• Gold Road boss Duncan Gibbs says rampant inflation impacting mining sector may have past a peak
  • But miners continue to miss or update cost guidance citing fuel, labour and explosives costs
  • West African sets 2023 guidance as Aeris, Panoramic, Resolute and more report December production

 

When will the inflation end? That’s the question on the lips of mortgage owners nervously eyeing the next round of rate rises out of the RBA, and gold miners who have seen costs ratchet up significantly over the past couple years.

Today’s quarterly releases were no different to many others, with Gold Road Resources (ASX:GOR) and Silver Lake (ASX:SLR) seeing costs rise over the past three months.

It comes after a September quarter that already ranked as the most difficult in history in terms of cost control of gold miners.

Many gold producers, like Ramelius Resources (ASX:RMS), Newcrest Mining (ASX:NCM) and Northern Star (ASX:NST) have set the expectation that higher production levels will bring costs back to guidance ranges through the second half.

Time will tell.

Gold Road, the highest profile gold producer on the reporting roundabout today has forecast a lift in all in sustaining costs for 2023 at its Gruyere mine, co-owned with South African giant Gold Fields, with the companies expecting to deliver 340,000-370,000oz at $1540-1660/oz in 2023.

That came after producing over 314,000oz at $1447/oz in 2022, though higher gold prices and the end of some very out of the money hedges will help GOR this year.

Speaking to analysts on a conference call this morning, GOR managing director Duncan Gibbs struck a hopeful tone that the worst of the “rampant inflation” impacting gold miners is behind the industry.

But he cautioned some issues would remain.

“We have allowed for some areas of inflationary creep continuing on,” Gibbs said.

“Everybody’s got transparency of course on diesel prices, They’ve come off a bit in recent months, but I think everybody’s seeing and in fact, I’ve seen commentary from other CEOs, which I think is in line with what we’re seeing where other areas such as explosives, labour and stuff are still ticking upwards.

“I think we’re probably past the peak in kind of rampant inflation in the mining sector, but everybody can see the … recent RBA numbers coming out we’re sitting in the high 7s in terms of inflation rate at the moment.”

 

West African to see rise in costs

Also expecting higher costs in 2023, West African Resources (ASX:WAF) has set production guidance of 210,000-230,000oz from its Sanbrado mine in Burkina Faso in 2023 at AISC of under US$1175/oz ($1670/oz).

It delivered 229,224oz in 2022 at US$1086/oz, but expects conservative underground mined grades of 7g/t this coming year against actual mined grades of 8.1g/t in 2022.

WAF says elevated fuel and explosives prices are expected to flow through from the latter half of 2022 to 2023.

Gold has been a strong performer so far in 2023 amid hopes sliding inflation numbers in the US will see the US Fed chillax when it comes to the severity and pace of rate rises.

But nothing is certain, and some analysts fear gold, currently trading at around US$1920/oz against the 2022 average of ~US$1800/oz, has run too far.

In the gold adjacent world of small cap copper, Aeris Resources (ASX:AIS) says it will make no change to full year guidance after delivering 13,100t of copper equivalent production in the December quarter, with higher output at its Tritton and Cracow copper and gold operations offsetting lower production at the newly acquired Mt Colin and Jaguar mines.

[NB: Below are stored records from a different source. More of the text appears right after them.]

-- ==== Sys2Proof/Machine/Exception.lean ====
section
/-! DEFINITION. Taking an exception or an interrupt: the frame, the entry, a thread that is lost, and an exception inside a plate
(R206, R275 to R281). -/

namespace Sys2Proof.Machine

/-- The status granule (R276). -/
def statusGranule (w : World) (l : Level) (ipl : BitVec 4) : Cap :=
  { bits := withField (BitVec.ofNat 128 (ipl.toNat * 16 + (if w = .vault then 4 else 0) + (if l = .supervisor then 1 else 0))) 116 12 0xFFF,
    tag := true }

/-- The cause word of an exception (R277). -/
def causeWord (e : Exc) : Word := BitVec.ofNat 64 (e.detail * 256 + e.cause)

/-- The cause word of an interrupt (R277). -/
def vectorWord (v : Nat) : Word := BitVec.ofNat 64 (v * 2 ^ 24 + 2 ^ 16)

/-- An EMPTY thread (R65, R120, R274); what belongs to the hardware thread rather than its run stays: PSTAT 1 and 2 (R213), the BRK
claim (R412) and stores that are not yet visible (R170). -/
def Thread.emptied (th : Thread) : Thread :=
  { Thread.reset with plate := { Plate.reset with abortPc := th.plate.abortPc, lastCsn := th.plate.lastCsn }, brkClaim := th.brkClaim,
                      stores := th.stores, sinceTick := th.sinceTick }

/-- thread_lost of R281. -/
def State.threadLost (s : State) (t : Tid) (cw fa : Word) : State :=
  let s := endClaims (s.modThr t Thread.emptied) t
  s.event 0x0105 1 t.toNat [(2, t.toNat), (8, cw.toNat), (8, fa.toNat)]

/-- One frame granule's check: a capability store through c, outside any plate (R280), after every store that the thread has issued. -/
def pushCheck (s : State) (t : Tid) (w : World) (l : Level) (c : Cap) (f : Nat) : Nat → List Cap → State × Chk
  | _, [] => (s, .ok [])
  | k, v :: r =>
    match s.checkAs t w l false (s.fresh + 1) (storeReq c 31 ((f + 16 * k) % vaSpace) 16 16 (capStoreRights v)) with
    | (s, .ok a) =>
      match pushCheck s t w l c f (k + 1) r with
      | (s, .ok b) => (s, .ok (a ++ b))
      | x => x
    | (s, .wait) => (s, .wait)
    | (s, _) => (s, .exc { cause := 0 })

/-- Where the frame goes: the granules of a stack that takes it, no stack, or a wait for a held line (R280, R281). -/
inductive Push where
  | at (segs : List Seg) (c : Cap) (spill : Bool)
  | none
  | wait

/-- can_push on g31, then on ESTK (R280). -/
def choosePush (s : State) (t : Tid) (frame : Bool → List Cap) : State × Push :=
  let th := s.thr t
  let g31 := th.reg 31
  let g31 := if th.parity.contains 31 then g31.untag else g31
  let f (c : Cap) : Nat := c.ea (-128)
  match pushCheck s t th.world th.level g31 (f g31) 0 (frame false) with
  | (s, .ok segs) => (s, .at segs g31 false)
  | (s, .wait) => (s, .wait)
  | (s, _) =>
    let e := th.estk th.world
    match pushCheck s t th.world .supervisor e (f e) 0 (frame true) with
    | (s, .ok segs) => (s, .at segs e true)
    | (s, .wait) => (s, .wait)
    | (s, _) => (s, .none)

/-- A saved register: its tag is cleared where it had a parity error (R280). -/
def savedReg (th : Thread) (r : Reg) : Cap := if th.parity.contains r.toNat then (th.reg r).untag else th.reg r

/-- The checks of R97 on a capability that PCC is to hold. -/
def jumpCheck (c : Cap) (reg : Nat) : Option Exc :=
  if !c.tag then some { cause := 0x03, detail := reg, fa := c.cursor }
  else if c.seal ≠ 0 then some { cause := 0x06, detail := reg, fa := c.cursor }
  else if !c.has .ex then some { cause := 0x05, detail := reg, fa := c.cursor }
  else if c.cursor % 4 ≠ 0 then some { cause := 0x08, detail := reg, fa := c.cursor }
  else none

/-- Parity errors that entry finds in the registers it saves: one event each (R64, R280). -/
def parityEvents (s : State) (t : Tid) : List Nat → State
  | [] => s
  | r :: l =>
    let s := if (s.thr t).parity.contains r then s.event 0x0304 1 t.toNat [(2, t.toNat), (1, r)] else s
    parityEvents s t l

/-- The registers after entry (R280); the new PCC has good parity. -/
def Thread.entered (th : Thread) (c : Cap) (spill : Bool) (cw fa : Word) (prio : Option (BitVec 4)) : Thread :=
  let f := c.ea (-128)
  let sup := decide (th.level = .supervisor) || spill
  let g31 := if sup then c.setCursor f else th.stk th.world
  let g1 := ((c.narrowTo f 128).setRights 0x5B)
  let th := (((th.setReg 31 g31).setReg 1 g1).wrInt 2 cw).wrInt 3 fa
  { th with parity := th.parity.filter (fun p => decide (p ≠ 32)), level := .supervisor, pkeys := 0, ipl := prio.getD th.ipl,
            excnt := if prio.isSome then th.excnt else th.excnt + 1, intcnt := if prio.isSome then th.intcnt + 1 else th.intcnt,
            pcc := th.evec th.world, entry := none, resume := false }

/-- enter of R280: the frame, or the wait for a held line, or the loss of the thread. -/
def State.enter (s : State) (t : Tid) (e : PEntry) : State :=
  let th := s.thr t
  let parity := [31, 1, 2, 3].any th.parity.contains
  let cw := if parity then e.cause ||| (1 : Word) <<< 18 else e.cause
  let word (spill : Bool) : Word := if spill then cw ||| (1 : Word) <<< 17 else cw
  let frame (spill : Bool) : List Cap :=
    [statusGranule th.world th.level th.ipl, th.pcc, Cap.ofQuad ((((e.fa.setWidth 54).setWidth 128) <<< 64) ||| (word spill).setWidth 128),
     Cap.ofQuad th.pkeys, savedReg th 31, savedReg th 1, savedReg th 2, savedReg th 3]
  match choosePush s t frame with
  | (s, .wait) => s.modThr t (fun th => { th with st := .waiting .entry, entry := some e })
  | (s, .none) => (parityEvents s t [31, 1, 2, 3]).threadLost t (word true) e.fa
  | (s, .at segs c spill) =>
    let s := parityEvents s t [31, 1, 2, 3]
    let s := (segs.zip (frame spill)).foldl (fun s x =>
      if s.isDram x.1.pa then ((touchLines s t [x.1.pa / 64]).1.flushGranule t (s.fresh + 1) (x.1.pa / 16)).storeVisible t [.cap (x.1.pa / 16) x.2]
      else s.devWrite (.tile t) x.1.pa (leBytes 16 x.2.bits.toNat)) s
    let s := s.modThr t (fun th => th.entered c spill (word spill) e.fa e.prio)
    let th := s.thr t
    match jumpCheck th.pcc 0 with
    | some _ => s.threadLost t (word spill) e.fa
    | none =>
      let stop := th.stepping || th.stopReq
      (s.modThr t (fun th => { th with st := if stop then .stopped else .ready, stepping := false, stopReq := false })).wakeGated (tileOf t)

/-- Entry begins once every outstanding result of the thread is written (R74). -/
def State.beginEntry (s : State) (t : Tid) (e : PEntry) : State :=
  if (s.thr t).outs = [] then s.enter t e
  else s.modThr t (fun th => { th with st := .waiting .entry, entry := some e })

/-- An exception of thread t's instruction: a plate aborts with FAULT first (R205, R206), then entry. -/
def State.raise (s : State) (t : Tid) (e : Exc) : State :=
  let s := s.abortPlate t { cause := 7, code := e.cause }
  s.beginEntry t { cause := causeWord e, fa := BitVec.ofNat 64 e.fa, prio := none }

/-- MEM_UE: inside a plate the plate aborts with cause 11, and for a Durable line nothing else is delivered (R205). -/
def State.raiseUe (s : State) (t : Tid) (durable : Bool) (e : Exc) : State :=
  if (s.plate t).abortable then
    let s := s.abortPlate t { cause := 11, code := 0x18, retry := durable }
    if durable then s else s.beginEntry t { cause := causeWord e, fa := BitVec.ofNat 64 e.fa, prio := none }
  else s.beginEntry t { cause := causeWord e, fa := BitVec.ofNat 64 e.fa, prio := none }

/-- A register parity error found by a read: event 0x0304, then MEM_UE with DETAIL 1 and fault address 0 (R64). -/
def State.raiseParity (s : State) (t : Tid) (reg : Nat) : State :=
  (s.event 0x0304 1 t.toNat [(2, t.toNat), (1, reg)]).raiseUe t false { cause := 0x18, detail := 1 }

end Sys2Proof.Machine
end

Aeris, which delivered 14,200t of CuEq in the September quarter, has maintained guidance of 57-71,000t of CuEq output in 2022-23.

The company, which bought Soul Patts’ Round Oak Minerals business at the start of July, saw AISC lift from $4.72/lb CuEq to $5.40/lb CuEq in the December quarter.

All in sustaining costs at the Cracow gold mine fell from $2558/oz to $2397/oz in the December quarter on marginally higher production and gold sales, with better production expected in the second half after development opened better access to underground stopes.

African gold miner Resolute Mining (ASX:RSG) fell after producing 91,777oz of gold at all in sustaining costs of US$1547/oz in the December quarter.

While it was the fifth straight production increase for the miner and calendar year gold output was above its 345,000oz guidance at 353,069oz, all in sustaining costs of US$1498/oz were well above CY22 guidance of US$1425/oz.

RSG expects to produce 350,000oz at US$1480/oz in 2023.

Nickel producer Panoramic Resources (ASX:PAN) fell almost 8% after revealing C1 costs would rise markedly on guidance from $7.30-8.30/lb nickel to $11.00 – $11.50/lb.

The materials sector fell 0.76% today.